“INTO THE LION’S DEN”
“I WAS PROUD TO BE A SOLDIER IN THE PARACHUTE REGIMENT, ESPECIALLY AS A LAD OF 18 WHERE I WAS PUT IN WITH NORMANDY VETERANS. I WANTED TO DO MY BIT FOR KING AND COUNTRY”
The Western Allied invasion of Germany began in earnest when the US 12th Army Group crossed the River Rhine on 22 March 1945. Two days later, paratroopers from the British 6th Airborne Division and US 17th Airborne Division launched Operation Varsity – a huge aerial attack to enter northern Germany. Varsity involved almost 17,000 paratroopers and several thousand aircraft. One of those parachuting soldiers was Private Fred Duffield, an 18-year-old medic whose drop into the Third Reich was his first ever combat jump. For this already battle-hardened teenager, Varsity was just the beginning of over a month’s fighting in Germany that would only end on VE Day.
“Honing a sharp knife”
Born in Staffordshire in April 1926, Duffield was conscripted into the British Army shortly after he turned 18, “I was called up in May 1944 but I was expecting it. I first did my basic training at Shrewsbury before we took different ‘trade’ tests. They told me I could either go in the REME, Service Corps, Royal Engineers or the Medical Corps. I told the officer that I’d like to join the Medical Corps because my father had served in it.”
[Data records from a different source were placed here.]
@[simp] theorem State.setFence_pending : (s.setFence o f).pending = s.pending := rfl
@[simp] theorem State.setFence_time : (s.setFence o f).time = s.time := rfl
@[simp] theorem State.setFence_free : (s.setFence o f).free = s.free := rfl
@[simp] theorem State.setFence_regs : (s.setFence o f).regs = s.regs := rfl
@[simp] theorem State.setFence_resv : (s.setFence o f).resv = s.resv := rfl
@[simp] theorem State.setFence_shadow : (s.setFence o f).shadow = s.shadow := rfl
@[simp] theorem State.setFence_inForce : (s.setFence o f).inForce = s.inForce := rfl
@[simp] theorem State.setFence_dies : (s.setFence o f).dies = s.dies := rfl
@[simp] theorem State.setFence_links : (s.setFence o f).links = s.links := rfl
@[simp] theorem State.setFence_tables : (s.setFence o f).tables = s.tables := rfl
@[simp] theorem State.setFence_mem : (s.setFence o f).mem = s.mem := rfl
@[simp] theorem State.setFence_poison : (s.setFence o f).poison = s.poison := rfl
@[simp] theorem State.setFence_ctxs : (s.setFence o f).ctxs = s.ctxs := rfl
@[simp] theorem State.setFence_dieIds : (s.setFence o f).dieIds = s.dieIds := rfl
@[simp] theorem State.setFence_cr1Root : (s.setFence o f).cr1Root = s.cr1Root := rfl
@[simp] theorem State.setFence_trayFuse : (s.setFence o f).trayFuse = s.trayFuse := rfl
@[simp] theorem State.setFence_fpLines : (s.setFence o f).fpLines = s.fpLines := rfl
@[simp] theorem State.setFence_seeds : (s.setFence o f).seeds = s.seeds := rfl
@[simp] theorem State.setFence_pins : (s.setFence o f).pins = s.pins := rfl
@[simp] theorem State.setFence_hack : (s.setFence o f).hack = s.hack := rfl
@[simp] theorem State.setFence_sync : (s.setFence o f).sync = s.sync := rfl
@[simp] theorem State.setFence_rdData : (s.setFence o f).rdData = s.rdData := rfl
@[simp] theorem State.setFence_beatHi : (s.setFence o f).beatHi = s.beatHi := rfl
@[simp] theorem State.setFence_topo : (s.setFence o f).topo = s.topo := rfl
@[simp] theorem State.setFence_routes : (s.setFence o f).routes = s.routes := rfl
@[simp] theorem State.setFence_reserve : (s.setFence o f).reserve = s.reserve := rfl
@[simp] theorem State.setFence_grants : (s.setFence o f).grants = s.grants := rfl
@[simp] theorem State.setFence_reports : (s.setFence o f).reports = s.reports := rfl
@[simp] theorem State.setFence_rcv : (s.setFence o f).rcv = s.rcv := rfl
@[simp] theorem State.setFence_engs : (s.setFence o f).engs = s.engs := rfl
@[simp] theorem State.setFence_queues : (s.setFence o f).queues = s.queues := rfl
@[simp] theorem State.setFence_streams : (s.setFence o f).streams = s.streams := rfl
@[simp] theorem State.setFence_opTable : (s.setFence o f).opTable = s.opTable := rfl
@[simp] theorem State.setFence_opDefs : (s.setFence o f).opDefs = s.opDefs := rfl
@[simp] theorem State.setFence_heads : (s.setFence o f).heads = s.heads := rfl
@[simp] theorem State.setFence_issued : (s.setFence o f).issued = s.issued := rfl
@[simp] theorem State.setFence_accepted : (s.setFence o f).accepted = s.accepted := rfl
@[simp] theorem State.setFence_failed : (s.setFence o f).failed = s.failed := rfl
@[simp] theorem State.setFence_seenIssued : (s.setFence o f).seenIssued = s.seenIssued := rfl
@[simp] theorem State.setFence_seenFailed : (s.setFence o f).seenFailed = s.seenFailed := rfl
@[simp] theorem State.setFence_nextTag : (s.setFence o f).nextTag = s.nextTag := rfl
@[simp] theorem State.setFence_hostEpoch : (s.setFence o f).hostEpoch = s.hostEpoch := rfl
@[simp] theorem State.setFence_rdReqs : (s.setFence o f).rdReqs = s.rdReqs := rfl
@[simp] theorem State.setFence_hosts : (s.setFence o f).hosts = s.hosts := rfl
@[simp] theorem State.setFence_ptp : (s.setFence o f).ptp = s.ptp := rfl
@[simp] theorem State.setFence_fus : (s.setFence o f).fus = s.fus := rfl
@[simp] theorem State.setFence_ldg : (s.setFence o f).ldg = s.ldg := rfl
@[simp] theorem State.setFence_fram : (s.setFence o f).fram = s.fram := rfl
@[simp] theorem State.setFence_boot : (s.setFence o f).boot = s.boot := rfl
@[simp] theorem State.setFence_chg : (s.setFence o f).chg = s.chg := rfl
@[simp] theorem State.setFence_tshadow : (s.setFence o f).tshadow = s.tshadow := rfl
@[simp] theorem State.setFence_recals : (s.setFence o f).recals = s.recals := rfl
@[simp] theorem State.setFence_landed : (s.setFence o f).landed = s.landed := rfl
@[simp] theorem State.setFence_recov : (s.setFence o f).recov = s.recov := rfl
@[simp] theorem State.setFence_getF (d' : Die) (b' : Blk) (i' : Nat) (f' : Fld) (k' : Nat) : (s.setFence o f).getF d' b' i' f' k' = s.getF d' b' i' f' k' := rfl
@[simp] theorem State.setFence_die (d' : Die) : (s.setFence o f).die d' = s.die d' := rfl
@[simp] theorem State.setFence_link (e' : LinkEnd) : (s.setFence o f).link e' = s.link e' := rfl
@[simp] theorem State.setFence_rdByte (a' : Nat) : (s.setFence o f).rdByte a' = s.rdByte a' := rfl
@[simp] theorem State.setFence_poisoned (a' : Nat) : (s.setFence o f).poisoned a' = s.poisoned a' := rfl
@[simp] theorem State.setFence_dom (k' : Nat) : (s.setFence o f).dom k' = s.dom k' := rfl
@[simp] theorem State.setFence_ctx (d' : Die) (n' : Nat) : (s.setFence o f).ctx d' n' = s.ctx d' n' := rfl
@[simp] theorem State.setFence_eng (d' : Die) (u' : Nat) : (s.setFence o f).eng d' u' = s.eng d' u' := rfl
@[simp] theorem State.setFence_host (c' : Crown) : (s.setFence o f).host c' = s.host c' := rfl
@[simp] theorem State.setFence_fusion (c' : Crown) : (s.setFence o f).fusion c' = s.fusion c' := rfl

end

/-! ### `setFusion` -/

section

variable (c : Crown) (f : FusSt)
After joining the Royal Army Medical Corps, Duffield learned the art of treating wounded soldiers in the field, “I was trained to bandage people up with a ‘shell’ dressing. This was a dressing with disinfectant in a waterproof pouch. All you had to do was rip this off and you had a pad with a bandage that was ready to put the dressing on. We also carried various slings for different wounds as well as morphine, aspirins and Gentian Violet.”